Start working your way through the notebook: Practice inspecting a web page, fetch a web page, parse the HTML, target and extract the data, write to CSV (if time). Pause frequently to ask if anyone has questions. There's a bunch of text at the beginning of the notebook that's mostly for them to read and reference, not necessarily a list of things to cover.

Any time you see ✍️ Try it yourself, hit the brakes and give everyone a little time to play around with whatever concept you're discussing.

In IRE's experience, you'll want to budget more time than you'd think for showing how to parse data out of the BeautifulSoup object.

If you have Internet problems, you can pivot and work on the HTML file saved in this directory, sd-warn.html -- there's a cell with some commented-out code that folks can run to read in the HTML.

Debugging

If you can, find an opportunity when someone has gotten an error and take a few minutes to walk through basic debugging strategy: Reading the traceback error from bottom to top, strategic Googling, etc.
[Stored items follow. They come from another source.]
-- ==== Sys2Proof/Word.lean ====
section
/-! DEFINITION. The word types of the Scaranyx and their plainest arithmetic (spec/00_scope.md R4, spec/07_scalar_instructions.md R125). -/

namespace Sys2Proof

/-- A byte of memory. -/
abbrev Byte := BitVec 8

/-- A g register, an address or a system register: 64 bits. -/
abbrev Word := BitVec 64

/-- The two instruction streams of a core (R10). -/
inductive StreamId where
  | a
  | c
deriving DecidableEq, Repr

/-- The other stream of the same core. -/
def StreamId.other : StreamId → StreamId
  | .a => .c
  | .c => .a

@[simp] theorem StreamId.other_other (x : StreamId) : x.other.other = x := by cases x <;> rfl

/-- `w64(y)` of R125: the 64-bit pattern congruent to the integer `y` modulo 2^64. -/
abbrev w64 (y : Int) : Word := BitVec.ofInt 64 y

/-- All 64 bits set: the "all ones" that several instructions return. -/
abbrev allOnes64 : Word := 0xFFFFFFFFFFFFFFFF#64

/-- A truth value as a g register holds it (R126). -/
def boolWord (b : Bool) : Word := if b then 1 else 0

/-- `sdiff(a, b)` of R62: the integer d with −2^31 ≤ d < 2^31 and d ≡ a − b (mod 2^32). -/
def sdiff (a b : BitVec 32) : Int := (a - b).toInt

end Sys2Proof
end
If you have extra time at the end

You can set them on the extra credit problems at the end of the notebook or oversee some unstructured lab time -- they can practice scraping other web pages or look up additional methods for navigating the souped HTML, etc.

Ending the session

  1. Have everyone close out of their notebook tabs
  2. In terminal, Ctrl+C to kill the server process
  3. Close the terminal window